# WHAT TO WORK ON
Using the entries that follow, write out the line containing "every state. -/", the line containing "step s = .next", and every line between them, exactly and nothing else.

# THE DATA
Start of Block

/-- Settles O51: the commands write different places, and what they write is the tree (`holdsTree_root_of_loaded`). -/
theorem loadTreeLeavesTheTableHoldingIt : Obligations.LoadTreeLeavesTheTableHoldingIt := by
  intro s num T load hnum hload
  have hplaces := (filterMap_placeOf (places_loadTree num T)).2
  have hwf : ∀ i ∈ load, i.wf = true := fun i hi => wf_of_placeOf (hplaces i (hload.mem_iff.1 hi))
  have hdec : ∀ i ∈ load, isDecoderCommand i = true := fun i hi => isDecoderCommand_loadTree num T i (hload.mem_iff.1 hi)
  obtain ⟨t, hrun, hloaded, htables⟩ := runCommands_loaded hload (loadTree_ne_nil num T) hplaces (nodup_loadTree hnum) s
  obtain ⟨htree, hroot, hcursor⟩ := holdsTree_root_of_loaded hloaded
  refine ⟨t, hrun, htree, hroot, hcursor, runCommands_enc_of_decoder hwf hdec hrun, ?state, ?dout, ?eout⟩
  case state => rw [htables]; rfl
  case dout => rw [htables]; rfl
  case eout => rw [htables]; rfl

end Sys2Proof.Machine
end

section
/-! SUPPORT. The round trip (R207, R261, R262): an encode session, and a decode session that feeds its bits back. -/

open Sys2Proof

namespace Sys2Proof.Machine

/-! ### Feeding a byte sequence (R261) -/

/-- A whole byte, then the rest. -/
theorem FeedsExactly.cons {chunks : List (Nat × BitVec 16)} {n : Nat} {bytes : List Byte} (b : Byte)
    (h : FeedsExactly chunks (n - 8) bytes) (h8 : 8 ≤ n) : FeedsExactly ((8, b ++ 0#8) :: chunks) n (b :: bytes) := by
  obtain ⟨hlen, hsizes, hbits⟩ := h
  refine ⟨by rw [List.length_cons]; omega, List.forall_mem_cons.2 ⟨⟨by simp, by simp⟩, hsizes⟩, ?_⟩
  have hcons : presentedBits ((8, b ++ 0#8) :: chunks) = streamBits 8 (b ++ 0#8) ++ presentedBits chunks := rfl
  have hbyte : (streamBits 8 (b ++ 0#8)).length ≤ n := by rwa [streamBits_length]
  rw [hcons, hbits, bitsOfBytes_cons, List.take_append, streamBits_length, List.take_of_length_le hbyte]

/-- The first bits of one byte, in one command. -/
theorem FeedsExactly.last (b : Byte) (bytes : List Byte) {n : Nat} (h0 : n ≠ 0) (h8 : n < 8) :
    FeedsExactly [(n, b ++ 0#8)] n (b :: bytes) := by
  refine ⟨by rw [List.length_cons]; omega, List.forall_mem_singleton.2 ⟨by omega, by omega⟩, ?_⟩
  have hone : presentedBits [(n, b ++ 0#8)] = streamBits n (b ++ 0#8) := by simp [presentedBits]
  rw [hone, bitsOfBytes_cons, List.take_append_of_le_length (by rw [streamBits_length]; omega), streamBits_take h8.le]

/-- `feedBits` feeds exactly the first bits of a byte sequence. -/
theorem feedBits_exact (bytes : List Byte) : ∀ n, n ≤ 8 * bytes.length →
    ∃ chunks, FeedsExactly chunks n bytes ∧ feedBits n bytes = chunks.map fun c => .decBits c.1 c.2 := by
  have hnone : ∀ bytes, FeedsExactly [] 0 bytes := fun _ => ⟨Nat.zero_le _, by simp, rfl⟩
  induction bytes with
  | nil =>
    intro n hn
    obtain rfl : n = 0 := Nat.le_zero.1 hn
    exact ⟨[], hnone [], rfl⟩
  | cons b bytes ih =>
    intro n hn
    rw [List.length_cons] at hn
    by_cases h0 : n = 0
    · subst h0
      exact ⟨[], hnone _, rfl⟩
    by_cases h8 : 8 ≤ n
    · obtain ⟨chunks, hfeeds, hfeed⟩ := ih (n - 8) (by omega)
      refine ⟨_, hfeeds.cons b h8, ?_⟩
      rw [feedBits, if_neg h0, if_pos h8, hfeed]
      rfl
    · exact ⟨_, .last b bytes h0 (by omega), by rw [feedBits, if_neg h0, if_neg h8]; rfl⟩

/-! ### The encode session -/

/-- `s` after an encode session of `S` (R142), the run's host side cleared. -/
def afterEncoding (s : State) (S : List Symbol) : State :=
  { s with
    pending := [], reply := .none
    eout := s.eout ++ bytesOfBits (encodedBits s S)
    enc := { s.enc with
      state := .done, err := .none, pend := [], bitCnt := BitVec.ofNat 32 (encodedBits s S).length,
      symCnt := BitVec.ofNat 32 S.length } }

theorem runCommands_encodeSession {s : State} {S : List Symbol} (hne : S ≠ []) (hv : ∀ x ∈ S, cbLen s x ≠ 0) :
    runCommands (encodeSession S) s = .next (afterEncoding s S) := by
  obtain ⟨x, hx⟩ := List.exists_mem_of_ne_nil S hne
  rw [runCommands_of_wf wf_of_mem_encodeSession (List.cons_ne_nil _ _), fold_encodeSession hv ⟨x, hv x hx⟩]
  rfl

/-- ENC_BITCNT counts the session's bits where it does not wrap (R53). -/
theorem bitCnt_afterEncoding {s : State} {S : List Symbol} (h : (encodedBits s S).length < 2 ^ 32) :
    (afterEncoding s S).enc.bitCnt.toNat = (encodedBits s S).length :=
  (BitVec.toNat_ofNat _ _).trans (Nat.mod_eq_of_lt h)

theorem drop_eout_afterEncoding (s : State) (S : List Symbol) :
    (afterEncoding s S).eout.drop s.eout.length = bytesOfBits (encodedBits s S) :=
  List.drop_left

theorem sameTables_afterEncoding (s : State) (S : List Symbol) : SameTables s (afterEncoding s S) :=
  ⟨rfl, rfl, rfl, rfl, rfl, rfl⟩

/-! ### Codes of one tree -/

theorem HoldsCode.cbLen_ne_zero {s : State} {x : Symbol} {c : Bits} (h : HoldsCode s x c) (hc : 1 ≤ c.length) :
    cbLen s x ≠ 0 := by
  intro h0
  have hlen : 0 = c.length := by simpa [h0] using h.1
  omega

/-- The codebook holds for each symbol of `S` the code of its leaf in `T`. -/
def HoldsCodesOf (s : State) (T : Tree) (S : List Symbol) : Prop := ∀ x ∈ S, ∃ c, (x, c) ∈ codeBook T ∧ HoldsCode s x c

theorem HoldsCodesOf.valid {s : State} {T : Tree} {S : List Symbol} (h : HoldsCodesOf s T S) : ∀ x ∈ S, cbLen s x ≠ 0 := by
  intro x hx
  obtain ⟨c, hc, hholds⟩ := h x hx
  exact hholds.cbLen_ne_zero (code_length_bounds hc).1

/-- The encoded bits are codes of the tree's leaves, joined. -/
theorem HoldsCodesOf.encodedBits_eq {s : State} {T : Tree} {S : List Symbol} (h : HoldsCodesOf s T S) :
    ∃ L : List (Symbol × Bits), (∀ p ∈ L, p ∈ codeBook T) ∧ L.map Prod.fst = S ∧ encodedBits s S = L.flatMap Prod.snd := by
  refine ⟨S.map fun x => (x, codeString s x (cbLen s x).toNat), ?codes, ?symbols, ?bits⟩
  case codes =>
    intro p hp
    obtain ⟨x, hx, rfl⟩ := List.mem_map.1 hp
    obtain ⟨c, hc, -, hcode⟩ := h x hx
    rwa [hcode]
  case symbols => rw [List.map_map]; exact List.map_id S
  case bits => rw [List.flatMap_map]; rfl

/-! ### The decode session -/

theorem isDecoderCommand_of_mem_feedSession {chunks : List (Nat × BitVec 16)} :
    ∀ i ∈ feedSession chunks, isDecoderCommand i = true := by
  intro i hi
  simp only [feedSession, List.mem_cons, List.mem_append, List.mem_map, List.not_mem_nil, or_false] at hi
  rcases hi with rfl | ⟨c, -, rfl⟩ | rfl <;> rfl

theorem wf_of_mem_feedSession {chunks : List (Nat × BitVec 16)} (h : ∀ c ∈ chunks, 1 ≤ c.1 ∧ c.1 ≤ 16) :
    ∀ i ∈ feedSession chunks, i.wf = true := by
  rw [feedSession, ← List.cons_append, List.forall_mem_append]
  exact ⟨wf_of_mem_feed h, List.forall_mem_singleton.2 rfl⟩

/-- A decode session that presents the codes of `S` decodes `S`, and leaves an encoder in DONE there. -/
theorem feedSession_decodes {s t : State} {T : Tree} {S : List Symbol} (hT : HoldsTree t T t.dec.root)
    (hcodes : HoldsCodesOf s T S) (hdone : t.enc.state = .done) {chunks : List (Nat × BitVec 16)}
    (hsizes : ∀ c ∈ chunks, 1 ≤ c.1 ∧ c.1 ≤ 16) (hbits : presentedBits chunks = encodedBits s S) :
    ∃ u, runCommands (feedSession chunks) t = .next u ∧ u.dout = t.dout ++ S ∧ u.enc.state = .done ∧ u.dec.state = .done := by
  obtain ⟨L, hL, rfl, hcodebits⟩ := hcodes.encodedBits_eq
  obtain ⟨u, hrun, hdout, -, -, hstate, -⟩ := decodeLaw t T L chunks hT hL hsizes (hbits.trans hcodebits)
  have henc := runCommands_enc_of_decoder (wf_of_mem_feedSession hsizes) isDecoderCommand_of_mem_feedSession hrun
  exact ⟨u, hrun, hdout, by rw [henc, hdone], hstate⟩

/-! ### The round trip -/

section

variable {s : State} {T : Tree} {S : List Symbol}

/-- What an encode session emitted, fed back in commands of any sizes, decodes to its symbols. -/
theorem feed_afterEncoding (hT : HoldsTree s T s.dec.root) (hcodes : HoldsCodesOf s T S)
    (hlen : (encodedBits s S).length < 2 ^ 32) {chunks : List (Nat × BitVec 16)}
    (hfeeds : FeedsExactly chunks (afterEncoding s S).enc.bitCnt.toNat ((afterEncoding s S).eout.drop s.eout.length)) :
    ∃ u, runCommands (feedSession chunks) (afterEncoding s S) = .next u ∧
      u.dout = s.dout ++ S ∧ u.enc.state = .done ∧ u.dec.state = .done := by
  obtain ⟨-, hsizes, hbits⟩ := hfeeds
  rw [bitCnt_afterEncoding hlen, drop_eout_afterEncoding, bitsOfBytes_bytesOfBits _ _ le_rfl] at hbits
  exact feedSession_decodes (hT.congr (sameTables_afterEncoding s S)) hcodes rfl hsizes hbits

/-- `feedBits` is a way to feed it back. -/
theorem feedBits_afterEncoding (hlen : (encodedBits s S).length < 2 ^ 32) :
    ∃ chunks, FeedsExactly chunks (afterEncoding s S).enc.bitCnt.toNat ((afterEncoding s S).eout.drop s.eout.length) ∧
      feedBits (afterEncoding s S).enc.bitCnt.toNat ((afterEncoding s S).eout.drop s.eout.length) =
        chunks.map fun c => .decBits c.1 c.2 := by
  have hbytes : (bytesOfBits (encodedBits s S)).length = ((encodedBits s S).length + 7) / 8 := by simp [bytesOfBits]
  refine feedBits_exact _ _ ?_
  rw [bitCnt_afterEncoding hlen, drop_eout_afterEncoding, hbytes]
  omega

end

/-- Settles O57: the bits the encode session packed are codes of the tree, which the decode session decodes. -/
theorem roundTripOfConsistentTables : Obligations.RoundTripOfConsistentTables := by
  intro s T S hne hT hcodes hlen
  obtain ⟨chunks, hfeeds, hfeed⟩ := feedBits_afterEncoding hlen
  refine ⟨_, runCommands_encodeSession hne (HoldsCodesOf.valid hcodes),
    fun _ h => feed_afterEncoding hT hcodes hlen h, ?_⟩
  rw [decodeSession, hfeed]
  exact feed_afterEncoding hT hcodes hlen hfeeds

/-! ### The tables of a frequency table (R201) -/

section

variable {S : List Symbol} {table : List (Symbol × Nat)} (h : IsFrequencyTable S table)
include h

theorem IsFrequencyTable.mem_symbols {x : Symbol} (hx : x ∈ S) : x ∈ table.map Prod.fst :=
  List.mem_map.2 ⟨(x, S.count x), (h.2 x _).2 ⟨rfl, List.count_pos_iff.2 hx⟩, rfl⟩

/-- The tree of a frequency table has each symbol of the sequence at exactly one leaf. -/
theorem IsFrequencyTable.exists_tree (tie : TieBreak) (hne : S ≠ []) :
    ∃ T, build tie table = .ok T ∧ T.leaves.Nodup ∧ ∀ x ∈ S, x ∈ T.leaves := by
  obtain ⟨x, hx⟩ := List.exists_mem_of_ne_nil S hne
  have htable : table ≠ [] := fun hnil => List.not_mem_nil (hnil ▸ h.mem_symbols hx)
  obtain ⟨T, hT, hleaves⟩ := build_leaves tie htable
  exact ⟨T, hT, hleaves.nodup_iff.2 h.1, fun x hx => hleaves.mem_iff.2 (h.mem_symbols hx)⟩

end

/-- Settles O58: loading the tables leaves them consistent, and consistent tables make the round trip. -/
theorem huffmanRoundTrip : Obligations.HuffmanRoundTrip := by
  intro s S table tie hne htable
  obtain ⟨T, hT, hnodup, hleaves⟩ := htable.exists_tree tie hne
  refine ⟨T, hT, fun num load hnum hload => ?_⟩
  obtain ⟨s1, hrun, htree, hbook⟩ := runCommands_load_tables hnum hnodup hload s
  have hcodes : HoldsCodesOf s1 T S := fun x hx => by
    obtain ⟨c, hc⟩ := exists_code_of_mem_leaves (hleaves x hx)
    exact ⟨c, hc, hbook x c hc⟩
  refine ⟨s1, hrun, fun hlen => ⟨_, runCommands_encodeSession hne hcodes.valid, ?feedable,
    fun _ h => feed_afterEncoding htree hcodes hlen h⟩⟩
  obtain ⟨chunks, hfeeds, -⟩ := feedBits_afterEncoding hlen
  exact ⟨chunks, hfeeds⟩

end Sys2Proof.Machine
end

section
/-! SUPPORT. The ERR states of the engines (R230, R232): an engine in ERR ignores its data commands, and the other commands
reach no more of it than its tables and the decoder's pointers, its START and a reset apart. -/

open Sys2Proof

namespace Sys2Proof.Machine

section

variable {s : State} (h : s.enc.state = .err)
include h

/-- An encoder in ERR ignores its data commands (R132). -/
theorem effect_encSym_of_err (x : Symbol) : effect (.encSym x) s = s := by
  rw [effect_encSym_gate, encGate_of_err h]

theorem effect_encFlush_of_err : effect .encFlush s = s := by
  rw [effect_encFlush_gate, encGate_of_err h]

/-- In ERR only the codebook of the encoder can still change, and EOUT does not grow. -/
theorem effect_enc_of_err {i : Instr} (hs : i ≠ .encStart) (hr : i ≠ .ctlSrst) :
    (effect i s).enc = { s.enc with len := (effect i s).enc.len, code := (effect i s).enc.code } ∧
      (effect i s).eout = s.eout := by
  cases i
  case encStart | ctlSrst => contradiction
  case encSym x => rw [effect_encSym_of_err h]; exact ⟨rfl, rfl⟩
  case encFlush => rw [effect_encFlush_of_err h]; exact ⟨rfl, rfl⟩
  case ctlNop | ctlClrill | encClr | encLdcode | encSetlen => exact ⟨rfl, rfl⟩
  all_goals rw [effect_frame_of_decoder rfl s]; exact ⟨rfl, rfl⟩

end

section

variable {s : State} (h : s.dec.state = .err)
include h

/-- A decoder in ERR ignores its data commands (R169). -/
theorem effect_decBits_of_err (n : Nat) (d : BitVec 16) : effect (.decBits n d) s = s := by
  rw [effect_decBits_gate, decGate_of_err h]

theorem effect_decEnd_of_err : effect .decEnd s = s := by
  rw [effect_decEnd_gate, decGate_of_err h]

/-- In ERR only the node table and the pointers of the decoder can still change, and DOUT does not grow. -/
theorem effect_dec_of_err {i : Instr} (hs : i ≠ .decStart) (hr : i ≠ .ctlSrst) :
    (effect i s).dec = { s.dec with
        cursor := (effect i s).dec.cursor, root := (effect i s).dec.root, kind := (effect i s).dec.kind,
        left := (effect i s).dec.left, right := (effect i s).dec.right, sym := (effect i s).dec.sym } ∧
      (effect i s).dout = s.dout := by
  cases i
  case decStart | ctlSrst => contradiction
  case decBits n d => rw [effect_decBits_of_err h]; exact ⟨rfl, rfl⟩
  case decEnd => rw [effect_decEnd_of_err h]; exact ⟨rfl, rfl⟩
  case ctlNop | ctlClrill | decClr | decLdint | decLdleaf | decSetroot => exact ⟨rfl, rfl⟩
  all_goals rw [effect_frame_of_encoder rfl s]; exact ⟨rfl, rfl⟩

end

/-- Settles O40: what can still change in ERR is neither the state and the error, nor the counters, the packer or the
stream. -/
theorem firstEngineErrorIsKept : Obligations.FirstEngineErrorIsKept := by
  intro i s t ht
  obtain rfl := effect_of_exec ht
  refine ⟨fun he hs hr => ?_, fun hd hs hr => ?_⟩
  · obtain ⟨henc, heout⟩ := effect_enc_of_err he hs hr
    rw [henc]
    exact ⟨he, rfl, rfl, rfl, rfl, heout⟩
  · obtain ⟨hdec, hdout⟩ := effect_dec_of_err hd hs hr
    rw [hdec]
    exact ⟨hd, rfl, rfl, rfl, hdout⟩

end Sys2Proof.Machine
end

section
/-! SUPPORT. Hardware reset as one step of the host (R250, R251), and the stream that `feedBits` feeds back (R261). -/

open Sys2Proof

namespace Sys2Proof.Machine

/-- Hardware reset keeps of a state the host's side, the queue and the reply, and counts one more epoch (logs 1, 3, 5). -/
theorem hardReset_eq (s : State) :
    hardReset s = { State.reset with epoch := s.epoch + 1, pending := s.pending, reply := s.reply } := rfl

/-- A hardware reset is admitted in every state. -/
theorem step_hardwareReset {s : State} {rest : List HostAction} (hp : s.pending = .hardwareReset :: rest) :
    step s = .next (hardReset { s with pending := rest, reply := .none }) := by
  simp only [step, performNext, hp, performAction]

End of Block
Start of Block

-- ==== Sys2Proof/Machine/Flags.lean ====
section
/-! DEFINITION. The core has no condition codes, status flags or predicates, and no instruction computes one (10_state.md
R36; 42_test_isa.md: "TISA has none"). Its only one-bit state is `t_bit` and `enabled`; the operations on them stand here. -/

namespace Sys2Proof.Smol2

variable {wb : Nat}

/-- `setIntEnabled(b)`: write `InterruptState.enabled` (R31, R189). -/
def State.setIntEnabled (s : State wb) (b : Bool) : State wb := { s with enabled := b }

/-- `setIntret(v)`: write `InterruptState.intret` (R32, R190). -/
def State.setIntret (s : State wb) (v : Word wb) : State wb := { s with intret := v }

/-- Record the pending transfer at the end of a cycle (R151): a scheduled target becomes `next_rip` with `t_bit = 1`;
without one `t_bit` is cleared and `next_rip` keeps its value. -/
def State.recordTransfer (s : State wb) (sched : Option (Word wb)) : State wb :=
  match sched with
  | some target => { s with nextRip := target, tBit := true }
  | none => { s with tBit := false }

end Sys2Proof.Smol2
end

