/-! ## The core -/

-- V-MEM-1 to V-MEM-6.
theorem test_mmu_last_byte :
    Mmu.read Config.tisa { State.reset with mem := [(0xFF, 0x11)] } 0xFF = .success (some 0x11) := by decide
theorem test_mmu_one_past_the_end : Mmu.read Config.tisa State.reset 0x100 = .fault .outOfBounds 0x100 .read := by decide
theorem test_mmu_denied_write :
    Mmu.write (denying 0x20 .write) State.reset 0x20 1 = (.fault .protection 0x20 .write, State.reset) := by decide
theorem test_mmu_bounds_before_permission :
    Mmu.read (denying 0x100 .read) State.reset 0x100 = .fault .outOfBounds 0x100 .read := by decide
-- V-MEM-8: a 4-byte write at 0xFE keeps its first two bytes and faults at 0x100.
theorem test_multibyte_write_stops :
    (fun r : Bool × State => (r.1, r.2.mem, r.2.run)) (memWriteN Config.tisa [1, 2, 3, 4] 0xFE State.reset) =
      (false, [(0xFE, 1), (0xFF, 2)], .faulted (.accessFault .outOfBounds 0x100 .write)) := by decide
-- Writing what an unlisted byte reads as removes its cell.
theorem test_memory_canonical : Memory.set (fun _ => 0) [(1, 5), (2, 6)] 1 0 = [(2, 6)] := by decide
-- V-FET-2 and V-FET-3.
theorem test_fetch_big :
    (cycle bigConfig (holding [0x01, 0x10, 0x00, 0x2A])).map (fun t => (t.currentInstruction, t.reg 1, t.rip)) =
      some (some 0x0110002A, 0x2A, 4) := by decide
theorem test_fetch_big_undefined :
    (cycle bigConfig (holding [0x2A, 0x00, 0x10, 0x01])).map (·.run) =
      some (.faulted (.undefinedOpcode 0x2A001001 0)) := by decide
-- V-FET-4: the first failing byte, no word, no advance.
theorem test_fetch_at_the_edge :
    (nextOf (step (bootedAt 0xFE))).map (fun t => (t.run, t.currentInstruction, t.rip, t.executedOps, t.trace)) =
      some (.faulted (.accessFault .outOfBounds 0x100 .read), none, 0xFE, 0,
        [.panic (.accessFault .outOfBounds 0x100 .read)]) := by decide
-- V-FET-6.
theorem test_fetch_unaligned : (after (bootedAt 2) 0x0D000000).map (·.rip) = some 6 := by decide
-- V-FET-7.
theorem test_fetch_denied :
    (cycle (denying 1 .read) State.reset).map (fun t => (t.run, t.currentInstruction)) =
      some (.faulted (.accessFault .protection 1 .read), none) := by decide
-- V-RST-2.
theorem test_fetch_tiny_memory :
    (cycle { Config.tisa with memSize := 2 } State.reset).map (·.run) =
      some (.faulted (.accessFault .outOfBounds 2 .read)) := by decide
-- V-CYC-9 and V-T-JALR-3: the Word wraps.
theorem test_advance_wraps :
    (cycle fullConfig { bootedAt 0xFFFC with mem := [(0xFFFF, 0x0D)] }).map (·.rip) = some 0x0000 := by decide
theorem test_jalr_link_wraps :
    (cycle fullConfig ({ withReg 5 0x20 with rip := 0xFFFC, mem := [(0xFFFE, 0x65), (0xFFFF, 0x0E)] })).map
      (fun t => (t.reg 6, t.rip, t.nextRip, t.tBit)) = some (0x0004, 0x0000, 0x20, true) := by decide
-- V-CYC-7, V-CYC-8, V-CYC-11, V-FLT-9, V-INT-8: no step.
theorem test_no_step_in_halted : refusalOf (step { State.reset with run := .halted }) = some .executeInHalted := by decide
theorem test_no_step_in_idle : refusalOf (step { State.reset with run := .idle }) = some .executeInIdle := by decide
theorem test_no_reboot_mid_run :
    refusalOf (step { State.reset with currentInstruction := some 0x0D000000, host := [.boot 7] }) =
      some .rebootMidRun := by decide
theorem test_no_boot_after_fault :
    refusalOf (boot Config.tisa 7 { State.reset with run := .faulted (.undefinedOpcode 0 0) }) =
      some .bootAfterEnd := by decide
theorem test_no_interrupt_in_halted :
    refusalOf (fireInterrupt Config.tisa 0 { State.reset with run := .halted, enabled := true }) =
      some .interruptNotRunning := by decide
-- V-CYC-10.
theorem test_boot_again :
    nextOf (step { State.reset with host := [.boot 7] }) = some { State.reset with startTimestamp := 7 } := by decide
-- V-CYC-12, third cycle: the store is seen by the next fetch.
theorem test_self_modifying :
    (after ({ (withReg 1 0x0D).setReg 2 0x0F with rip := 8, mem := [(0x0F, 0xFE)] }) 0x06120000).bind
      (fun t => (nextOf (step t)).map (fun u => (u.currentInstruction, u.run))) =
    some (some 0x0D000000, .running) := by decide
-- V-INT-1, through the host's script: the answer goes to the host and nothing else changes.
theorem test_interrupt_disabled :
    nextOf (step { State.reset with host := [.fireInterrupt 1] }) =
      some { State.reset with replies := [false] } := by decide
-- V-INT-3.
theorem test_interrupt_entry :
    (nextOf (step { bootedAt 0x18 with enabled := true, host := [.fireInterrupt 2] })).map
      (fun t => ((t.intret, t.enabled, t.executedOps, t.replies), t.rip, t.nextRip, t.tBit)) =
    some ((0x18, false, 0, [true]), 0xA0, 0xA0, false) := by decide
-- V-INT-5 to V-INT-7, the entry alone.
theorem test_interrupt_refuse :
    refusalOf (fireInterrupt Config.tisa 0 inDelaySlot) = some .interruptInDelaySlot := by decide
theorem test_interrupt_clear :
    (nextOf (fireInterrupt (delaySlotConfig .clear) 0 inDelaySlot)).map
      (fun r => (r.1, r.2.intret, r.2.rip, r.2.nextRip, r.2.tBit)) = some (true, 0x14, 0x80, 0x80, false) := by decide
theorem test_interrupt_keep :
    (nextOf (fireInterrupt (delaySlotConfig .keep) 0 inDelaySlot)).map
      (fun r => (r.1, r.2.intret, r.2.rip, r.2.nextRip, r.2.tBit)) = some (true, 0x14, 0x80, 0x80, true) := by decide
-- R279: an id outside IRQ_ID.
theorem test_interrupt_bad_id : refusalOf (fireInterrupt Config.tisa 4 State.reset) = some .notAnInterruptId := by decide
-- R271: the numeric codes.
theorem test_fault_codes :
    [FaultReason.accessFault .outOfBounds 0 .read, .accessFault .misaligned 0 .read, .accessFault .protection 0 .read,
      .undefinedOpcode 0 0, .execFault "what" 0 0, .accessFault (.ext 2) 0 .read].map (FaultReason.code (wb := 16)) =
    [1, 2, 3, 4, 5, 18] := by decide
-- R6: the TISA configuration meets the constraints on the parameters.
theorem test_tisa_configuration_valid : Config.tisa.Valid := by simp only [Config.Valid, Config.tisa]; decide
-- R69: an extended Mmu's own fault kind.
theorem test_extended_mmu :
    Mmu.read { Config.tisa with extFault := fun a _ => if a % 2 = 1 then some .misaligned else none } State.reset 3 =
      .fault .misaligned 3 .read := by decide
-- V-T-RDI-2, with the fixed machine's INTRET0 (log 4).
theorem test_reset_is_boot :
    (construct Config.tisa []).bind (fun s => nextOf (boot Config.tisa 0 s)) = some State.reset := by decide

End of Block

# ANSWER SPACE
/-- A hardware reset is admitted in every state. -/
theorem step_hardwareReset {s : State} {rest : List HostAction} (hp : s.pending = .hardwareReset :: rest) :
    step s = .next (hardReset { s with pending := rest, reply := .none }) := by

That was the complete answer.